◆ DATASET CONTENT:

/-- The last line of the stage memory; a lane that moves bytes and one of six registers. -/
theorem witness_StageWords :
    let s := lanes [(4, 2 ^ 18 - 64)]
    let words (l : Nat) : List Word := (regRun 8 8).map fun r => (s.curThread l).reg r
    (∀ l ∈ s.curLanes, regAddr s 4 l % 64 = 0 ∧ regAddr s 4 l < 2 ^ 18) ∧
    WordReady s ⟨[.direct 8, .direct 4, .direct 5] ++ (regRun 9 6).map Src.direct, [], [], []⟩ ∧
    WordReady (onLanes (maskOf (s.curLanes.filter fun l => !(regAddr s 5 l % 2 == 1))) s) ⟨[.direct 15], [], [], []⟩ ∧
    pairTrap s (regAddr s 4) (fun l => words l ++ [(s.curThread l).reg 5]) = none ∧ pairTrap s (regAddr s 4) words = none ∧
    WordReady s ⟨[.direct 4, .direct 5], [], [], (regRun 8 7).map Dest.v⟩ ∧
    WordReady (onLanes (maskOf (s.curLanes.filter fun l => !(regAddr s 5 l % 2 == 1))) s) ⟨[], [], [], [.v 15]⟩ ∧
    WordReady s ⟨[.direct 4], [], [], (regRun 8 8).map Dest.v⟩ ∧ WordReady s ⟨.direct 4 :: (regRun 8 8).map Src.direct, [], [], []⟩ := by
  refine ⟨?_, ready_of ?_, ready_of ?_, ?_, ?_, ready_of ?_, ready_of ?_, ready_of ?_, ready_of ?_⟩ <;> decide +kernel

/-- Slots 0 (an A panel) and 1 (a B panel), both of the integer code 3 or both of code 4, claimed by the block. -/
def panels (fc : Nat) (s : State) : State :=
  s.updEng 0 fun e => { e with claims := [⟨0, 0, 1, 8 * fc, 0⟩, ⟨0, 1, 1, 8 * fc + 2 ^ 14, 0⟩] }

/-- One step over all rows and columns with no scales, clearing plane 1; and a column field of 64 and a row field of 0 for MDRAIN. -/
theorem witness_MatrixWords :
    (let s := panels 4 (lanes [(6, 0 + 1 * 2 ^ 6 + 63 * 2 ^ 12 + 63 * 2 ^ 18 + 1 * 2 ^ 24 + 1 * 2 ^ 40 + 1 * 2 ^ 41)])
     let e := s.engOf s.curCore
     WordReady s ⟨[.direct 6], [], [], []⟩ ∧
      (mloopChecks e s.curProt s.cur.block (e.planes.map Plane.integer) ((actLanes s).map fun l => (l, (s.curThread l).reg 6))).1 = []) ∧
    (let s := lanes [(3, 64 * 2 ^ 16)]
     let c (l : Nat) : Nat := regAddr s 3 l
     WordReady s ⟨[.direct 1, .direct 2, .direct 3], [], [], []⟩ ∧
      ∀ l ∈ s.curLanes, c l < 2 ^ 23 ∧ c l / 2 ^ 15 % 2 = 0 ∧ c l / 2 % 128 = 0 ∧ c l / 2 ^ 8 % 128 ≤ 64 ∧ c l / 2 ^ 16 % 128 ≤ 64 ∧
        (s.curProt = true → c l / 2 ^ 16 % 128 ≤ 32)) ∧
    WordReady (lanes []) ⟨[.direct 1, .direct 2], [], [], []⟩ ∧ WordReady (lanes []) ⟨[.direct 3], [], [], [.v 62, .v 63]⟩ ∧
    WordReady (lanes []) ⟨[], [], [], [.v 63]⟩ ∧ actLanes (lanes []) = 0 :: [1, 2, 3] := by
  refine ⟨⟨ready_of ?_, ?_⟩, ⟨ready_of ?_, ?_⟩, ready_of ?_, ready_of ?_, ready_of ?_, ?_⟩ <;> decide +kernel

/-- One lane that posts a descriptor at address 0 of the scratchpad. -/
def posting (dws : List Nat) : State :=
  (withSpace (atIssue 1 [(1, fun _ => 0), (2, fun _ => 0x3F8)])).updBlock 1 fun b => { b with scratch := b.scratch.writeBytes 0 (dws.flatMap (leBytes 8)) }

/-- A post's checks pass. -/
def postClear (s : State) (traps : List (Option Trap)) (u : Use) : Bool :=
  !(u.mustWait s || mustHold s || unperformed s s.cur.block s.cur.squad s.cur.lanes .sp) && traps.all Option.isNone && !u.readsPoison s

theorem clear_of {s : State} {traps : List (Option Trap)} {u : Use} (h : postClear s traps u = true) :
    Clear s (u.mustWait s || mustHold s || unperformed s s.cur.block s.cur.squad s.cur.lanes .sp) traps (u.readsPoison s) := by
  simp only [postClear, Bool.and_eq_true, Bool.not_eq_true', List.all_eq_true, Option.isNone_iff_eq_none] at h
  exact .inr ⟨h.1.1, h.1.2, h.2⟩

/-- One row from scratchpad to scratchpad, with a flag in the scratchpad's last eight bytes. -/
theorem witness_EngineWords :
    let u : Use := ⟨[.direct 1, .direct 2, .direct 3], [], [], []⟩
    let p : PostArgs := ⟨1, 2, 3, 6⟩
    let ok (fn : Nat) (dws : List Nat) : Prop :=
      let s := posting dws
      Clear s (u.mustWait s || mustHold s || unperformed s s.cur.block s.cur.squad s.cur.lanes .sp) (postTraps s fn p u) (u.readsPoison s)
    let dw0 : Nat := 1 * 2 ^ 32 + 1 * 2 ^ 4 + 1 * 2 ^ 2
    ok 0 [dw0, 0x100, 0x200, 64] ∧ ok 1 [dw0, 0x100, 0x200, 64 + 2 ^ 32, 0, 0x300] ∧ ok 2 [dw0, 0x100, 0x200, 64, 2 ^ 32, 0x300] ∧
    ok 3 [dw0, 0x40, 0x200, 512, 0, 0x300] ∧
    ok 4 [dw0 + 2 * 2 ^ 2, 0x100, 2 ^ 54, 64] ∧ ok 5 [dw0 + 2 * 2 ^ 4, 2 ^ 54, 0x200, 64] := by
  refine ⟨clear_of ?_, clear_of ?_, clear_of ?_, clear_of ?_, clear_of ?_, clear_of ?_⟩ <;> decide +kernel

/-- A command of lane 0 with a descriptor of zeros. -/
def someCopy : CopyCmd := newCopy (lanes []) 0 ⟨1, 2, 3, 6⟩ 0
/-- A quantise command of that lane. -/
def someQuant : QuantCmd := newQuant (lanes []) ⟨1, 2, 3, 6⟩ 0

/-- Queue 0 and the quantise queue with a number of commands. -/
def queued (n k : Nat) : State :=
  (lanes []).updEng 0 fun e => { e with queues := List.replicate n someCopy :: e.queues.drop 1, quant := List.replicate k someQuant }

theorem witness_EngineWords_queues :
    (let s := withFormat 0x40578 (posting [8 * 2 ^ 48 + 1 * 2 ^ 32 + 1 * 2 ^ 18 + 3 * 2 ^ 10 + 1 * 2 ^ 8 + 3 * 2 ^ 6 + 1 * 2 ^ 4, 0x100, 0, 0x200, 0x300])
     let u : Use := ⟨[.direct 1, .direct 2, .direct 3], [], [], []⟩
     Clear s (u.mustWait s || mustHold s || unperformed s s.cur.block s.cur.squad s.cur.lanes .sp) (quantTraps s ⟨1, 2, 3, 6⟩ u) (u.readsPoison s)) ∧
    (let e := (queued 31 15).engOf (queued 31 15).curCore
     (e.queues.getD ((someCopy.desc.headD 0).toNat % 4) []).length < 32 ∧ e.quant.length < 16 ∧ e.posts.length = 0) ∧
    (let e := (queued 32 16).engOf (queued 32 16).curCore
     32 ≤ (e.queues.getD ((someCopy.desc.headD 0).toNat % 4) []).length ∧ 16 ≤ e.quant.length) ∧
    WordReady (lanes []) ⟨[], [], [], [.v 63]⟩ := by
  refine ⟨clear_of ?_, ?_, ?_, ready_of ?_⟩ <;> decide +kernel

/-- Posts of the same bundle that wait for the same queue, each with room. -/
theorem witness_EngineWords_behind :
    (let s := (queued 0 0).updEng 0 fun e => { e with posts := [.copy someCopy, .quant someQuant] }
     let e := s.engOf s.curCore
     ((e.queues.getD ((someCopy.desc.headD 0).toNat % 4) []).length < 32 ∧
       ∃ y ∈ e.posts, y.sameBundle (.copy someCopy) = true ∧ y.queue = PostBody.queue (.copy someCopy)) ∧
     e.quant.length < 16 ∧ ∃ y ∈ e.posts, y.sameBundle (.quant someQuant) = true ∧ y.queue = PostBody.queue (.quant someQuant)) := by
  refine ⟨⟨?_, ?_⟩, ?_, ?_⟩ <;> decide +kernel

◆ YOUR OBJECTIVE:
Take the records above and return, word for word, only the lines that fall from the line with "WordReady s ⟨[.direct 1, .direct" to the line with "(h : postClear", both of them included.

◆ SOLUTION TO THIS TASK:
     WordReady s ⟨[.direct 1, .direct 2, .direct 3], [], [], []⟩ ∧
      ∀ l ∈ s.curLanes, c l < 2 ^ 23 ∧ c l / 2 ^ 15 % 2 = 0 ∧ c l / 2 % 128 = 0 ∧ c l / 2 ^ 8 % 128 ≤ 64 ∧ c l / 2 ^ 16 % 128 ≤ 64 ∧
        (s.curProt = true → c l / 2 ^ 16 % 128 ≤ 32)) ∧
    WordReady (lanes []) ⟨[.direct 1, .direct 2], [], [], []⟩ ∧ WordReady (lanes []) ⟨[.direct 3], [], [], [.v 62, .v 63]⟩ ∧
    WordReady (lanes []) ⟨[], [], [], [.v 63]⟩ ∧ actLanes (lanes []) = 0 :: [1, 2, 3] := by
  refine ⟨⟨ready_of ?_, ?_⟩, ⟨ready_of ?_, ?_⟩, ready_of ?_, ready_of ?_, ready_of ?_, ?_⟩ <;> decide +kernel

/-- One lane that posts a descriptor at address 0 of the scratchpad. -/
def posting (dws : List Nat) : State :=
  (withSpace (atIssue 1 [(1, fun _ => 0), (2, fun _ => 0x3F8)])).updBlock 1 fun b => { b with scratch := b.scratch.writeBytes 0 (dws.flatMap (leBytes 8)) }

/-- A post's checks pass. -/
def postClear (s : State) (traps : List (Option Trap)) (u : Use) : Bool :=
  !(u.mustWait s || mustHold s || unperformed s s.cur.block s.cur.squad s.cur.lanes .sp) && traps.all Option.isNone && !u.readsPoison s

theorem clear_of {s : State} {traps : List (Option Trap)} {u : Use} (h : postClear s traps u = true) :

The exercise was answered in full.